Le "fort Montjol", dernière cour des miracles ?

En 1880 la "cité Montjol" s'appelle "Cité Parisienne". Elle est l'objet d'une expulsion brutale qui laisse 200 personnes à la rue.
L'expulsion en 1926 de la cité Montjol
Une caravane, des baraques 
La rue Asselin vue du Bd de la Villette. Elle deviendra en 1935 rue Henri Turot et perdra son escalier.
Maisons effondrées de la rue Monjol.
La rue avait été ouverte après 1840 par un entrepreneur de démolition, Jourdan-Monjol.
Une partie de la rue fut démolie en 1905 avec le percement de la rue Burnouf, le reste à partir de 1927.
Les expulsés
Prostituées de la cité Montjol par Atget

Le fort Montjol, entre le Bd de la Villette et l'avenue Simon Bolivar, avait fort mauvaise réputation.

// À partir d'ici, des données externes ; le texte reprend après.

-- ==== Sys2Proof/Machine/Pipeline.lean ====
section
/-!
DEFINITION. The meanings of the slices' commands: header lanes with extraction and decision, flow-state access,
enqueue, emit admission, learning, the agers and the table scrub (R176-R249, R252-R258).
-/

namespace Sys2Proof.Machine

/-! Header lanes (R26, R176, R196, R202). -/

/-- The head that takes a header lane of slice `k` next: line arrivals first (R26). -/
def laneHead (s : State) (k : Nat) : Option Nat :=
  match tgetD s.crb.laneQ k [] with
  | id :: _ => some id
  | [] => (injectQueue s k).head?

/-- The head leaves the queue it waited in. -/
def laneTake (s : State) (k id : Nat) : State :=
  { s with crb := { s.crb with
      laneQ := tset s.crb.laneQ k ((tgetD s.crb.laneQ k []).filter (· ≠ id))
      injectQ := tset s.crb.injectQ k ((injectQueue s k).filter (· ≠ id)) } }

def prsMod (s : State) (k : Nat) (f : PrsSlice → PrsSlice) : State :=
  { s with prs := tmod PrsSlice.reset s.prs k f }

/-- A frame of the domain protocol on a domain link (R544). -/
def domainFrame (s : State) (p : Packet) : Bool :=
  p.origin == 0 && s.mir.pair.domainLinks.contains p.port && s.rst.options.device != 0#11 && s.mir.pair.domainId != 0#32
  && beAt p.bytes 0 6 == 0x030000009602 && beAt p.bytes 12 2 == 0x88B5

/-- The start entry of a packet (R176, R193). -/
def startEntry (s : State) (p : Packet) : StartEntry :=
  let blank : StartEntry := { profile := 0, fragDrop := false, fragClass := 0 }
  if p.origin = 0 then tgetD s.app.parse.portStart p.port blank
  else s.app.parse.injStart.getD p.startSel blank

/-- What the header lanes of a slice count of one parse (PRS_FLAG_COUNTS). -/
def countParse (s : State) (k : Nat) (r : Parsed) (control : Bool) : State :=
  prsMod s k (fun x =>
    { x with
      frags := if r.frag then wrapInc x.frags else x.frags
      depthWindow := if r.depthLimit || r.windowLimit then wrapInc x.depthWindow else x.depthWindow
      shortBad := if r.shortFrame || r.badLength then wrapInc x.shortBad else x.shortBad
      control := if control then wrapInc x.control else x.control })

/-- A meter used by a packet in slice `k` (R268, R283): the state after it, and the colour. -/
def useMeter (s : State) (k : Nat) (p : Packet) (m colourIn : Nat) : State × Nat :=
  let blank : Meter := { cir := 0#36, pir := 0#36, cbs := 0#32, pbs := 0#32, valid := false, colorAware := false,
                         packetMode := false, lenAdjust := 0#8, tc := 0, tp := 0, tLast := 0 }
  let (x, c) := meterUse (tgetD s.sch.meters m blank) (now s) (frameLen p) colourIn
  let s := if thas s.sch.meters m then { s with sch := { s.sch with meters := tset s.sch.meters m x } } else s
  (addPkt s (if m < 262144 then cMeter m c else cMeterAgg k c) p, c)
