/-! Step 7: the staged content is applied. -/

/-- A port of the port map before its macro locks. -/
def Port.ofMap (e : PortMapEntry) : Port :=
  { cfg := e, lanes := e.lanes, laneRate := e.laneRate, fec := e.fec, newSpeed := none, state := .offline,
    admitting := false, link := false, dist := false, contained := false, adminUp := e.adminUp, localFaultRx := false,
    remoteFaultRx := false, remoteDegraded := false, blockLock := 0#8, aligned := false, rxOrder := [],
    linkLoss := false, fecHit := 0, txRaise := false, txStartNow := e.txStart,
    txStartBase := e.txStart, degradeSet := e.degradeSet, degradeClear := e.degradeClear, bin := 0, bins := [],
    windowSum := 0#32, evalTickLo := 0#32, downTicks := 0, downWhole := false, drain := none, due := none,
    txCond := .electricalIdle, stats := [], statsOld := none }

def tblOf {α : Type} (l : List (Nat × α)) : Tbl α := l.foldl (fun t e => tset t e.1 e.2) []

def applyForward (s : State) (t : TableImage) : State :=
  let f := (macImage (macStart s.fwd t) t.mac).getD s.fwd
  { s with
    fwd := { f with
      agePeriod := t.agePeriod, flowSeed := t.flowSeed, flowAgePeriod := t.flowAgePeriod, tenants := t.tenants
      adjacencies := t.adjacencies, etypeLists := t.etypeLists, aggregates := t.aggregates
      floodGroups := t.floodGroups, beatOld := none, agedDue := [] }
    dec := { s.dec with slots := [(0, { VSlot.empty with state := .current, tables := t.vtables })] } }

/-- One cluster's ENGINE_PROGRAMS section (R385, R386). -/
def Cluster.ofSection (p : ProgramSection) : Cluster :=
  { Cluster.empty with
    imem := tblOf (p.image.zipIdx.map (fun x => (x.2, x.1))), programs := p.programs, controlProgram := p.control,
    shared := p.runs, runs := p.runs, hbmBase := p.hbmBase, hbmSize := p.hbmSize, initState := p.states }

/-- The control thread's channel record (R354): its state from word 80 of the home thread. -/
def controlBinding (p : ProgramSection) (e : Nat) : Binding :=
  { channel := controlChannel p.cluster, program := p.control, pooled := false, cluster := p.cluster, pool := 0, engine := e,
    thread := 7, inbox := none, stateAddr := 80, stateWords := 1024 }

def applyEngines (s : State) (r : Recipe) : State :=
  let spares := r.demand.spares
  let eng : Eng := { s.eng with
    engines := tblOf ((List.range 96).map (fun e =>
      (e, { Engine.reset with state := if spares.getLsbD e then .spare else .inService })))
    clusters := tblOf (r.programs.map (fun p => (p.cluster, Cluster.ofSection p)))
    control := tblOf (r.programs.map (fun p => (p.cluster, controlEngine spares p.cluster))) }
  let bs := recipeBindings r ++ r.programs.map (fun p => controlBinding p (controlEngine spares p.cluster))
  let s := { s with eng := { eng with channels := tblOf (bs.map (fun b => (b.channel, Channel.bound b))) } }
  bs.foldl (fun s b => channelRestart s b.channel) s

/-- A gate list of the SCHEDULER section is current from the application on, in phase (R275). -/
def gateLoad (s : State) (n : Nat) (g : GateList) : State :=
  if g.entries.isEmpty then s else gateNow (schPortMod s n (fun p => { p with list := some g })) n

/-- The SCHEDULER and METERS sections: buckets begin full (R269). -/
def applyQueues (s : State) (x : SchedSection) (meters : Tbl Meter) : State :=
  let s := { s with
    sch := { s.sch with hwmPeriodLog2 := x.hwmPeriod, queues := x.queues, meters := tmap meters (fun _ m => meterFull m (now s)) }
    crb := { s.crb with holdLimit := x.holds } }
  x.gates.foldl (fun s g => gateLoad s g.1 g.2) s

/-- Alarm policies and reactions (R580). -/
def settlePolicy (lock : Bool) (a : AlarmState) (p : AlarmPolicy) : AlarmState :=
  let rank := fun (x : AlarmPolicy) => match x with | .log => 0 | .alarm => 1 | .erase => 2
  let higher := match a.stored with
    | some q => decide (rank q ≤ rank p)
    | none => true
  if higher || !lock then { a with policy := p, stored := some p } else { a with policy := a.stored.getD a.policy }

def applyPolicy (s : State) (r : Recipe) : State :=
  let lock := s.rst.policyEff.getLsbD 3
  let s := (AlarmKind.all.zip r.policies).foldl (fun s x => alarmMod s x.1 (fun a => settlePolicy lock a x.2)) s
  let s := secMod s (fun x => { x with vbatValid := true })
  fltMod s (fun f =>
    { f with overrides := r.overrides, irqLevel := r.irqLevel, journalLevel := r.journalLevel, l4Action := r.l4Action })

/-- A target as loaded: its paths begin to connect (R435), and NS_LOSS_TIMEOUT counts from the load. -/
def targetStart (now : Nat) (t : Target) : Target :=
  { t with
    paths := t.paths.map (fun p => { p with state := .connecting, backoff := 200000, attemptAt := now + 100000, attempting := false, pace := 2 ^ 32, paceAt := 0 })
    failures := 0#16, vwc := false, lostSince := some now }

/-- The storage unit as a section starts it: nothing in process, no controller set up, and no namespace NOT_READY. -/
def storageStart (now : Nat) (x : Sto) : Sto :=
  { x with
    present := true, targets := tmap x.targets (fun _ t => targetStart now t)
    namespaces := tmap x.namespaces (fun _ n => { n with errors := 0#32, notReady := false })
    nsDue := [], ctls := [], cmds := [], timeouts := 0#16, reissues := 0#16, transient := 0#16, internal := 0#16 }

def applyRecipe (s : State) (r : Recipe) : State :=
  let s := { s with
    app := { demand := r.demand, worst := r.worst, demandDue := none, portMap := r.portMap, parse := r.parse,
             control := r.control, requiredPolicy := r.header.requiredPolicy }
    sltCph := { s.sltCph with bank0 := r.cphBank }
    sltEng := { s.sltEng with bank0 := r.engBank }
    sltQue := { s.sltQue with bank0 := r.queBank }
    lnm := { s.lnm with ports := tblOf (r.portMap.map (fun e => (e.port, Port.ofMap e))) }
    que := { s.que with pools := r.pools.getD HostPools.empty, offers := r.offers }
    mir := { s.mir with pair := r.pair.getD PairSection.empty }
    tmb := { s.tmb with leader := !s.rst.options.paired || !s.rst.options.sideB }
    sto := (r.storage.map (storageStart (intervalStart s))).getD s.sto
    cph := { s.cph with ctxBase := BitVec.ofNat 37 ((ctxStore (recipeWindows r)).getD 0) } }
  let s := rstMod s (fun x =>
    { x with staged := true, securityVersion := r.header.securityVersion, recipeId := r.header.recipeId
             policyEff := x.options.policy ||| r.header.requiredPolicy })
  applyPolicy (applyQueues (applyEngines (applyForward s r.tables) r) r.sched r.meters) r

/-- The slot that the load tries next: the preferred one, then the other unless NO_FALLBACK. -/
def slotNext (s : State) : Option Bool :=
  let o := s.rst.options
  let first := o.preferB
  let firstTried := if first then s.rst.bTried else s.rst.aTried
  let otherTried := if first then s.rst.aTried else s.rst.bTried
  if s.rst.staged || s.rst.recovery then none
  else if !firstTried then some first
  else if !otherTried && !o.noFallback then some (!first)
  else none

/-- What an attempt at a slot leaves in RST_RCP_STAT: that it was made, its result, and the check code of the last slot that
reached step 6. -/
def slotResult (s : State) (slotB : Bool) (status check : Nat) : State :=
  rstMod s (fun x =>
    { x with
      aTried := x.aTried || !slotB, bTried := x.bTried || slotB
      aResult := if slotB then x.aResult else BitVec.ofNat 8 status
      bResult := if slotB then BitVec.ofNat 8 status else x.bResult
      proofCheck := if status = 0 || check ≠ 0 then BitVec.ofNat 8 check else x.proofCheck })

/-- A slot that passed steps 1 to 6 is applied (R115). -/
def slotApplied (s : State) (slotB : Bool) (r : Recipe) : State :=
  let fell := slotB != s.rst.options.preferB
  let s := applyRecipe (rstMod s (fun x => { x with activeB := slotB, fellBack := fell })) r
  if fell then holdFirmware s .recipeFallback supervisorUnit else s

/-- A slot failed: the next one is tried, or recovery mode begins (R115, R116). -/
def slotFailed (s : State) : State :=
  match slotNext s with
  | some _ => s
  | none =>
    let s := enterRecovery (holdFirmware s .recipeNone supervisorUnit)
    rstMod s (fun x => { x with waiting := releaseNext s 8 })

/-- RECIPE_SLOT_LOAD: one slot through its steps; a failure leaves nothing behind (R113, R114). `bad` is the offset in the image
of the first byte whose NVM read fails, none where every read succeeds. -/
def recipeSlotLoad (s : State) (slotB : Bool) (bad : Option Nat) : State :=
  if !releasedOf s 8 || slotNext s != some slotB then s
  else
    match recipeVerdict s slotB bad with
    | .ok r => slotApplied (slotResult s slotB 0 0) slotB r
    | .error (status, check) => slotFailed (slotResult s slotB status check)

def execRecipeSlotLoad (slotB : Bool) (badAt : Option Nat) (s : State) : Result := .next (recipeSlotLoad s slotB badAt)

end Sys2Proof.Machine
end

Dans le "Guide des plaisirs à Paris", vers 1920, on lit:

Au métro Combat, après le numéro 102 du Bd de la Villette, monte vers les Buttes Chaumont la petite rue Asselin que traverse la rue Monjol, " en découpant dans le centre de cette croix un pâté de maisons loqueteuses qu’on appelle le « fort Monjol », citadelle d’amour où une douzaine de rez-de-chaussée recèlent chacun dans leurs flancs vermoulus trois ou quatre filles, toutes descendues au dernier degré de la plus basse prostitution. Maquillées, à peine vêtues d’un simple peignoir dégrafé aux couleurs orientales, elles attendent, guettent et appellent les débardeurs et les « sidis » qui pullulent à cette heure dans les bars d’alentour et qui rôdent et se succèdent à leurs seuils demi-clos, éclaboussés d’une pâle lueur intérieure. Ces paradis là sont sordides et très dangereux car, malgré leur grâce souriante, ces odalisques sont surveillées par des « petits amis » en casquette et qui guettent, vigilants, le client attardé ou ivre, chasseurs de « peg » toujours à l’affût, grâce à l’obscurité complice. Pendant la journée, elles s’installent en « négligé » à leurs seuils et raccommodent, lavent leur unique chemise, s’interpellent entre elles dans l’argot le plus pur et parfois règlent à coups de couteau leurs petits différends. L’œil toujours aux aguets de l’amateur imprévu, elles narrent les dernières prouesses de leur « homme ». Plus loin, quelques façades aux vitraux opaques surmontées d’un numéro trop voyant signalent au passant leur genre de commerce un peu particulier"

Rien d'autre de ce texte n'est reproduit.